How do you solve $5x - 3y = 16$ and $4x + 5y = - 2$?

Answer 1

Hint: In this question, we are given two equations and we have been asked to solve them. You can use any method out of the three methods – elimination, substitution or cross multiplication. I will solve this question using two methods: elimination and substitution.
Substitution method: The two equations given are in terms of $x$ and $y$. Using one equation, find the value of one variable. Then, put this in the other equation such that the equation is in one variable only. Then, using this equation, find the value of that variable. Put this in any of the original equations and find the value of the other variable.

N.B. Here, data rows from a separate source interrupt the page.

-- ==== Sys2Proof/Machine/Format.lean ====
section
/-! DEFINITION. The format class (spec 07 R203-R217): arithmetic through format slots. -/
namespace Sys2Proof.Machine

def orAll (xs : List Nat) : Nat := xs.foldl (· ||| ·) 0

/-- Operand elements: value and nf bits of the read (R205 step 2). -/
def opA (e : Env) (f : Fld) (k : Fdr) (i : Nat) : Val × Nat := readCode k (fiOf f) (elemAt k.w (srcA e f) i)
def opB (e : Env) (f : Fld) (k : Fdr) (i : Nat) : Val × Nat := readCode k (fiOf f) (elemAt k.w (srcBslot e f k) i)
def opC (e : Env) (f : Fld) (k : Fdr) (i : Nat) : Val × Nat := readCode k (fiOf f) (elemAt k.w (srcC e f) i)

/-- Slots of kinds 0, 1 and 4 (R207). -/
def realFormat (k : Fdr) : Bool := k.kind == 0 || k.kind == 1 || k.kind == 4

/-- sx moves on by L in an instruction that rounds stochastically (R205). -/
def sxEff (e : Env) (mode n : Nat) : List Eff := if mode == 5 then [.sx ((e.th.sx.toNat + n) % 2 ^ 64)] else []

def vexact (r : Val × Nat) : Exact × Nat := (.val r.1, r.2)

/-- Element-wise instructions (R205): `elem` gives the exact result of an element under the mode, and its nf bits. -/
def fmtRun (op : Nat) (f : Fld) (s : State) (accepts : Fdr → Bool) (rounds : Bool)
    (elem : Env → Fdr → Nat → Nat → Exact × Nat) : Host.Outcome State Fault Refusal :=
  runPure op f s (fun e =>
    match slotFor e f.slot.toNat 0 accepts with
    | .error i => .error i
    | .ok k =>
      let mode := if rounds then modeOf k (bits f.m.toNat 2 0) else 0
      let rs := (List.range (elems k)).map (fun i =>
        let (x, fl) := elem e k mode i
        let r := flushOut k (foOf f) (roundEl e k f.slot.toNat mode i x)
        (r.1, r.2 ||| fl))
      .ok ([dstEff f (packElems k.w (rs.map (·.1))), .nf (orAll (rs.map (·.2)))] ++ sxEff e mode (elems k)))

/-- Instructions of one operand, in b. -/
def fmt1 (op : Nat) (f : Fld) (s : State) (accepts : Fdr → Bool) (rounds : Bool) (g : Nat → Val → Exact × Nat) :
    Host.Outcome State Fault Refusal :=
  fmtRun op f s accepts rounds (fun e k m i =>
    let (b, fb) := opB e f k i
    let (x, fl) := g m b
    (x, fl ||| fb))

/-- Instructions of two operands; a NaN operand sets no flag of its own (R206). -/
def fmt2 (op : Nat) (f : Fld) (s : State) (accepts : Fdr → Bool) (rounds : Bool) (g : Nat → Val → Val → Exact × Nat) :
    Host.Outcome State Fault Refusal :=
  fmtRun op f s accepts rounds (fun e k m i =>
    let (a, fa) := opA e f k i
    let (b, fb) := opB e f k i
    let (x, fl) := g m a b
    (x, fl ||| fa ||| fb))

/-- Instructions of three operands (R210); with a NaN operand the result is NaN and no flag is set (R206). -/
def fmt3 (op : Nat) (f : Fld) (s : State) (g : Nat → Val → Val → Val → Exact × Nat) : Host.Outcome State Fault Refusal :=
  fmtRun op f s anyFormat true (fun e k m i =>
    let (a, fa) := opA e f k i
    let (b, fb) := opB e f k i
    let (c, fc) := opC e f k i
    let (x, fl) := if a.isNan || b.isNan || c.isNan then (Exact.val .nan, 0) else g m a b c
    (x, fl ||| fa ||| fb ||| fc))

/-- A product, exact, plus a term (R74, R206). -/
def fusedVal (m : Nat) (p : Val × Nat) (c : Val) : Val × Nat :=
  let r := sumVals [p.1, c] m
  (r.1, r.2 ||| p.2)

/-- One element comparison of FCMP and FSETP (R212). -/
def compareEl (e : Env) (f : Fld) (k : Fdr) (i : Nat) : Bool × Nat :=
  let (a, fa) := opA e f k i
  let (b, fb) := opB e f k i
  let r := fcompare (bits f.c.toNat 2 0) a b
  (r.1, r.2 ||| fa ||| fb)
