/-- A thread of the issue group arrives at a window operation, whatever its guard (R186). -/
def windowArrive (op : Nat) (f : Fld) (s : State) : Host.Outcome State Fault Refusal :=
  withCur s (fun c =>
    windowTry (modThreads s c.w c.lanes (fun th => { th with status := .heldWindow op f c.next c.dword })) c.w)

/-! ## The end of a thread -/

/-- An ending thread leaves its barriers (R47). -/
def leaveBarriers (s : State) (t : Team) (w : Where) (lane : Nat) : State :=
  match t.role, thread? s w lane with
  | .compute, some th =>
    (allRefs s t).foldl (fun s r =>
      if bit th.arr.toNat (barIndex r) then barMod s t r (fun b => { b with count := b.count - 1 }) else s) s
  | _, _ => s

/-- Loads of an ended thread deliver nothing (R184). -/
def dropParts (lane : Nat) (g : Group) : Group :=
  { g with ops := g.ops.map (fun o => { o with parts := o.parts.filter (fun p => p.lane != lane) }) }

/-- The end of a thread (R24, R36, R47, R184, R33). -/
def endThread (s : State) (w : Where) (lane : Nat) : State :=
  match team? s w.uid with
  | none => s
  | some t =>
    let s := leaveBarriers s t w lane
    -- the slot of a queue program stays a member, and an arrival of the phase stays made (R337)
    let s := modThread s w lane (fun th => { th with
      status := .ended, watch := none, arr := (match t.role with | .queue _ => th.arr | _ => 0), anw := 0, voided := 0 })
    let s := modGroup s w (dropParts lane)
    let s := match t.role with
      | .compute => (allRefs s t).foldl (fun s r => barCheck s w.uid r) s
      | _ => s
    let held := match group? s w with
      | some g => (List.range g.threads.length).filter (fun l => match g.threads[l]? with
        | some th => (match th.status with | .heldLane m _ _ _ => bit m lane | _ => false)
        | none => false)
      | none => []
    let s := if held.isEmpty then s else faultHeld s w held { code := .crossLaneMember }
    let s := windowTry s w
    match team? s w.uid with
    | none => s
    | some t =>
      if !t.harrow.isEmpty && t.groups.all (fun g => g.threads.all (fun th => !alive th || th.status == .deposited)) then
        modTeam s t.uid (fun t => { t with harrowClosed := true })
      else s

end Sys2Proof.Machine
end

Complete step-by-step solution:
Let us solve by substitution method first. We have two equations –
$ \Rightarrow 5x - 3y = 16$ ……... (1)
Rearranging the equation in such a way that we get the value of $x$,
$ \Rightarrow x = \dfrac{{16 + 3y}}{5}$ …..…. (2)
$ \Rightarrow 4x + 5y = - 2$ ……... (3)
Put equation (2) in equation (3),
$ \Rightarrow 4\left( {\dfrac{{16 + 3y}}{5}} \right) + 5y = - 2$
Simplifying the equation by taking a common denominator,
$ \Rightarrow 4\left( {16 + 3y} \right) + 25y = - 10$
Opening the brackets,
$ \Rightarrow 64 + 12y + 25y = - 10$
Shifting to find the value,
$ \Rightarrow 37y = - 74$
$ \Rightarrow y = \dfrac{{ - 74}}{{37}} = - 2$
Now, putting this in equation (3) to find the value of $x$,
$ \Rightarrow 4x + 5\left( { - 2} \right) = - 2$
$ \Rightarrow 4x = - 2 + 10$
$ \Rightarrow x = \dfrac{8}{4} = 2$

Hence, $x = 2,y = - 2$.

Note: Alternative method:
Elimination method: In this method, we eliminate one variable and find the value of the other. Choose any one variable. Make their coefficients same by multiplying or dividing a constant in the entire equation. Once it is done, subtract the equations. This will eliminate that variable which you chose to make the same. Find the value of the other variable. Put this in any of the original equations and find the value of the other variable.
Now, we will solve the same question using the elimination method.
$ \Rightarrow 5x - 3y = 16$ …. (1)
$ \Rightarrow 4x + 5y = - 2$ …. (2)
Now, if we look at the equation (1), $y$ has a variable $3$ and in equation (2), $y$ has a variable $5$. So, we will multiply equation (2) by 3 and equation (1) by $5$ so as to make the coefficients the same.
$ \Rightarrow 5\left( {5x - 3y = 16} \right) \Rightarrow 25x - 15y = 80$
$ \Rightarrow 3\left( {4x + 5y = - 2} \right) \Rightarrow 12x + 15y = - 6$
Now, we will add both the final equations,
$ \Rightarrow 25x - 15y + 12x + 15y = 80 - 6$
Now, our variable $y$ will be eliminated.
$ \Rightarrow 25x + 12x = 80 - 6$
$ \Rightarrow 37x = 74$
$ \Rightarrow x = 2$
Putting in equation (2),
$ \Rightarrow 4\left( 2 \right) + 5y = - 2$
Simplifying,
$ \Rightarrow 5y = - 2 - 8 = - 10$
$ \Rightarrow y = - 2$
Hence, $x = 2,y = - 2$.